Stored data
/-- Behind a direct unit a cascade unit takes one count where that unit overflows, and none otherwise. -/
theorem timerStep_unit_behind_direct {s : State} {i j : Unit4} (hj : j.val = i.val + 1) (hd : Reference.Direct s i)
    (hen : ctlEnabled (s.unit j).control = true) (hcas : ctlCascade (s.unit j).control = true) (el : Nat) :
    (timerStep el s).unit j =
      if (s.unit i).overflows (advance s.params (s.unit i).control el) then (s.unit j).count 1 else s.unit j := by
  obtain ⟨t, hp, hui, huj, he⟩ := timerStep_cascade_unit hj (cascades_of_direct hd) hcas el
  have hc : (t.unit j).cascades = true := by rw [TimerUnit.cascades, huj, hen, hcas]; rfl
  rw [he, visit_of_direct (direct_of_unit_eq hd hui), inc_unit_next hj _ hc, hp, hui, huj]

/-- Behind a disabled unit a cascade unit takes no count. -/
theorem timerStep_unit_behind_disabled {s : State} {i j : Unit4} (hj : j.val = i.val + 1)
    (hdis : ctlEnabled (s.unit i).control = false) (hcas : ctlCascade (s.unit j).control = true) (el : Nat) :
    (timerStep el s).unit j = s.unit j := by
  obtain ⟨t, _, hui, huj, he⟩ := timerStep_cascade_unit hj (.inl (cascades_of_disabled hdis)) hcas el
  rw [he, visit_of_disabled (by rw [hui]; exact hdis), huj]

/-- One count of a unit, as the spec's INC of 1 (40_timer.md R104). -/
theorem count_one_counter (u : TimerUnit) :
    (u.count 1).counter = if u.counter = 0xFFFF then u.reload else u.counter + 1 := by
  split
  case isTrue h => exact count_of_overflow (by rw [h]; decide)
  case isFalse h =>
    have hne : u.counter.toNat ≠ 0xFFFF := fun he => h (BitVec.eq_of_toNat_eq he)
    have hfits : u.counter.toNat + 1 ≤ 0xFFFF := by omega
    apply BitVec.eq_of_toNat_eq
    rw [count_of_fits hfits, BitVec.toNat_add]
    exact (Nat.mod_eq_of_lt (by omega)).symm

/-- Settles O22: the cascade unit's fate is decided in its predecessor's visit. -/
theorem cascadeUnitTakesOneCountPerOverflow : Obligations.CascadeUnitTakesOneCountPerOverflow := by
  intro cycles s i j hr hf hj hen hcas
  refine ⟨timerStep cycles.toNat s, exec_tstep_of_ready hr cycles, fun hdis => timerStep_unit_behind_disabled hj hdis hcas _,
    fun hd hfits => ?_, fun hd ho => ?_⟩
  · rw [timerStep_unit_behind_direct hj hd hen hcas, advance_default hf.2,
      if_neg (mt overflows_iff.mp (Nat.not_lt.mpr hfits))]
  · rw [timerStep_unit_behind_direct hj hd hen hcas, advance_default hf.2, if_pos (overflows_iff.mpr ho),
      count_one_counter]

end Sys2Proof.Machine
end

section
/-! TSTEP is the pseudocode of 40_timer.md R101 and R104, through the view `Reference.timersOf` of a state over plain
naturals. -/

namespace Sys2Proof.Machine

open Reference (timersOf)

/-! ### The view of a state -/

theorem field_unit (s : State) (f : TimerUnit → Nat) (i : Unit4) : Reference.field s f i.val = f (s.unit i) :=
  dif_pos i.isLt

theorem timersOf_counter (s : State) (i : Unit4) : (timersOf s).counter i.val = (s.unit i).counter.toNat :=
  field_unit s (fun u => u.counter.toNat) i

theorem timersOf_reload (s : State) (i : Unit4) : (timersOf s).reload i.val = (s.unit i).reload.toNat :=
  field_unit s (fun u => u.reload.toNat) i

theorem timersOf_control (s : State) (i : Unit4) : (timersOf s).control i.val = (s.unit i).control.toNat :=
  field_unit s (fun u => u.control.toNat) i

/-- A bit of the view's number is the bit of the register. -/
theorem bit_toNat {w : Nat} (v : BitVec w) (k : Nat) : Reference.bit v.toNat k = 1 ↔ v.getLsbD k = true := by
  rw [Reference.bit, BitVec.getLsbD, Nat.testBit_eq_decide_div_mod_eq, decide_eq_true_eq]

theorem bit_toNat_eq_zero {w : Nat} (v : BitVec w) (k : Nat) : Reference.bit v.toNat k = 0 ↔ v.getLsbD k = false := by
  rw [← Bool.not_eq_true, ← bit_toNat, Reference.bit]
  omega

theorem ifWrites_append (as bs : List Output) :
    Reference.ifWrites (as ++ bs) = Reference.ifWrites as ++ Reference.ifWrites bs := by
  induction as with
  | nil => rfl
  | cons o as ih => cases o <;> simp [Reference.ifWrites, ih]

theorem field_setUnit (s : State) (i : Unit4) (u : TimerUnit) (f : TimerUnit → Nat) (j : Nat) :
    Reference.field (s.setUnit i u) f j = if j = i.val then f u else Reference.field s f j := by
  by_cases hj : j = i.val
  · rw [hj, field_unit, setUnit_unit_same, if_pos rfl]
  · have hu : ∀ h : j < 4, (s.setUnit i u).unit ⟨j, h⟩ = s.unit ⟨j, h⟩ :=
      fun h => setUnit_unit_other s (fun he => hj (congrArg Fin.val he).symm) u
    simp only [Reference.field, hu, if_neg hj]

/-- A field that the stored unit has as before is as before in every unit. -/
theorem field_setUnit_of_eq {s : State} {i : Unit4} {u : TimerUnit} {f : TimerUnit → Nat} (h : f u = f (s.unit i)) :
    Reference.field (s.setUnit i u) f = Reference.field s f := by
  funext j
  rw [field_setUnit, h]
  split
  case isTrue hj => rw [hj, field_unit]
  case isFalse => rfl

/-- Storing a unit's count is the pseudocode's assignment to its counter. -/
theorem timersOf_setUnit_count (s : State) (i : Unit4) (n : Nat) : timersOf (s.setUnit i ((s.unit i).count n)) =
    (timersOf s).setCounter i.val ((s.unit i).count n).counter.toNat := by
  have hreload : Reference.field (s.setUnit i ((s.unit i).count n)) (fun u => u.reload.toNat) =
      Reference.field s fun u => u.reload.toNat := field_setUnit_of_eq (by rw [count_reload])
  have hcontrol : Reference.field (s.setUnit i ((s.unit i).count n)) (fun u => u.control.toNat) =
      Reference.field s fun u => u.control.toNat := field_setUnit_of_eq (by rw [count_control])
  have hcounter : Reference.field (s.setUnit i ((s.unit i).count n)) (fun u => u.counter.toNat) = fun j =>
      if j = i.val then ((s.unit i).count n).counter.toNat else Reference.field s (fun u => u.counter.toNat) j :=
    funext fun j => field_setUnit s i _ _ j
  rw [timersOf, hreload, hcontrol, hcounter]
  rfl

## What to work on:
Write out every line from the records above, word for word.

## Exercise solution:
/-- Behind a direct unit a cascade unit takes one count where that unit overflows, and none otherwise. -/
theorem timerStep_unit_behind_direct {s : State} {i j : Unit4} (hj : j.val = i.val + 1) (hd : Reference.Direct s i)
    (hen : ctlEnabled (s.unit j).control = true) (hcas : ctlCascade (s.unit j).control = true) (el : Nat) :
    (timerStep el s).unit j =
      if (s.unit i).overflows (advance s.params (s.unit i).control el) then (s.unit j).count 1 else s.unit j := by
  obtain ⟨t, hp, hui, huj, he⟩ := timerStep_cascade_unit hj (cascades_of_direct hd) hcas el
  have hc : (t.unit j).cascades = true := by rw [TimerUnit.cascades, huj, hen, hcas]; rfl
  rw [he, visit_of_direct (direct_of_unit_eq hd hui), inc_unit_next hj _ hc, hp, hui, huj]

/-- Behind a disabled unit a cascade unit takes no count. -/
theorem timerStep_unit_behind_disabled {s : State} {i j : Unit4} (hj : j.val = i.val + 1)
    (hdis : ctlEnabled (s.unit i).control = false) (hcas : ctlCascade (s.unit j).control = true) (el : Nat) :
    (timerStep el s).unit j = s.unit j := by
  obtain ⟨t, _, hui, huj, he⟩ := timerStep_cascade_unit hj (.inl (cascades_of_disabled hdis)) hcas el
  rw [he, visit_of_disabled (by rw [hui]; exact hdis), huj]

/-- One count of a unit, as the spec's INC of 1 (40_timer.md R104). -/
theorem count_one_counter (u : TimerUnit) :
    (u.count 1).counter = if u.counter = 0xFFFF then u.reload else u.counter + 1 := by
  split
  case isTrue h => exact count_of_overflow (by rw [h]; decide)
  case isFalse h =>
    have hne : u.counter.toNat ≠ 0xFFFF := fun he => h (BitVec.eq_of_toNat_eq he)
    have hfits : u.counter.toNat + 1 ≤ 0xFFFF := by omega
    apply BitVec.eq_of_toNat_eq
    rw [count_of_fits hfits, BitVec.toNat_add]
    exact (Nat.mod_eq_of_lt (by omega)).symm

/-- Settles O22: the cascade unit's fate is decided in its predecessor's visit. -/
theorem cascadeUnitTakesOneCountPerOverflow : Obligations.CascadeUnitTakesOneCountPerOverflow := by
  intro cycles s i j hr hf hj hen hcas
  refine ⟨timerStep cycles.toNat s, exec_tstep_of_ready hr cycles, fun hdis => timerStep_unit_behind_disabled hj hdis hcas _,
    fun hd hfits => ?_, fun hd ho => ?_⟩
  · rw [timerStep_unit_behind_direct hj hd hen hcas, advance_default hf.2,
      if_neg (mt overflows_iff.mp (Nat.not_lt.mpr hfits))]
  · rw [timerStep_unit_behind_direct hj hd hen hcas, advance_default hf.2, if_pos (overflows_iff.mpr ho),
      count_one_counter]

end Sys2Proof.Machine
end

section
/-! TSTEP is the pseudocode of 40_timer.md R101 and R104, through the view `Reference.timersOf` of a state over plain
naturals. -/

namespace Sys2Proof.Machine

open Reference (timersOf)

/-! ### The view of a state -/

theorem field_unit (s : State) (f : TimerUnit → Nat) (i : Unit4) : Reference.field s f i.val = f (s.unit i) :=
  dif_pos i.isLt

theorem timersOf_counter (s : State) (i : Unit4) : (timersOf s).counter i.val = (s.unit i).counter.toNat :=
  field_unit s (fun u => u.counter.toNat) i

theorem timersOf_reload (s : State) (i : Unit4) : (timersOf s).reload i.val = (s.unit i).reload.toNat :=
  field_unit s (fun u => u.reload.toNat) i

theorem timersOf_control (s : State) (i : Unit4) : (timersOf s).control i.val = (s.unit i).control.toNat :=
  field_unit s (fun u => u.control.toNat) i

/-- A bit of the view's number is the bit of the register. -/
theorem bit_toNat {w : Nat} (v : BitVec w) (k : Nat) : Reference.bit v.toNat k = 1 ↔ v.getLsbD k = true := by
  rw [Reference.bit, BitVec.getLsbD, Nat.testBit_eq_decide_div_mod_eq, decide_eq_true_eq]

theorem bit_toNat_eq_zero {w : Nat} (v : BitVec w) (k : Nat) : Reference.bit v.toNat k = 0 ↔ v.getLsbD k = false := by
  rw [← Bool.not_eq_true, ← bit_toNat, Reference.bit]
  omega

theorem ifWrites_append (as bs : List Output) :
    Reference.ifWrites (as ++ bs) = Reference.ifWrites as ++ Reference.ifWrites bs := by
  induction as with
  | nil => rfl
  | cons o as ih => cases o <;> simp [Reference.ifWrites, ih]

theorem field_setUnit (s : State) (i : Unit4) (u : TimerUnit) (f : TimerUnit → Nat) (j : Nat) :
    Reference.field (s.setUnit i u) f j = if j = i.val then f u else Reference.field s f j := by
  by_cases hj : j = i.val
  · rw [hj, field_unit, setUnit_unit_same, if_pos rfl]
  · have hu : ∀ h : j < 4, (s.setUnit i u).unit ⟨j, h⟩ = s.unit ⟨j, h⟩ :=
      fun h => setUnit_unit_other s (fun he => hj (congrArg Fin.val he).symm) u
    simp only [Reference.field, hu, if_neg hj]

/-- A field that the stored unit has as before is as before in every unit. -/
theorem field_setUnit_of_eq {s : State} {i : Unit4} {u : TimerUnit} {f : TimerUnit → Nat} (h : f u = f (s.unit i)) :
    Reference.field (s.setUnit i u) f = Reference.field s f := by
  funext j
  rw [field_setUnit, h]
  split
  case isTrue hj => rw [hj, field_unit]
  case isFalse => rfl

/-- Storing a unit's count is the pseudocode's assignment to its counter. -/
theorem timersOf_setUnit_count (s : State) (i : Unit4) (n : Nat) : timersOf (s.setUnit i ((s.unit i).count n)) =
    (timersOf s).setCounter i.val ((s.unit i).count n).counter.toNat := by
  have hreload : Reference.field (s.setUnit i ((s.unit i).count n)) (fun u => u.reload.toNat) =
      Reference.field s fun u => u.reload.toNat := field_setUnit_of_eq (by rw [count_reload])
  have hcontrol : Reference.field (s.setUnit i ((s.unit i).count n)) (fun u => u.control.toNat) =
      Reference.field s fun u => u.control.toNat := field_setUnit_of_eq (by rw [count_control])
  have hcounter : Reference.field (s.setUnit i ((s.unit i).count n)) (fun u => u.counter.toNat) = fun j =>
      if j = i.val then ((s.unit i).count n).counter.toNat else Reference.field s (fun u => u.counter.toNat) j :=
    funext fun j => field_setUnit s i _ _ j
  rw [timersOf, hreload, hcontrol, hcounter]
  rfl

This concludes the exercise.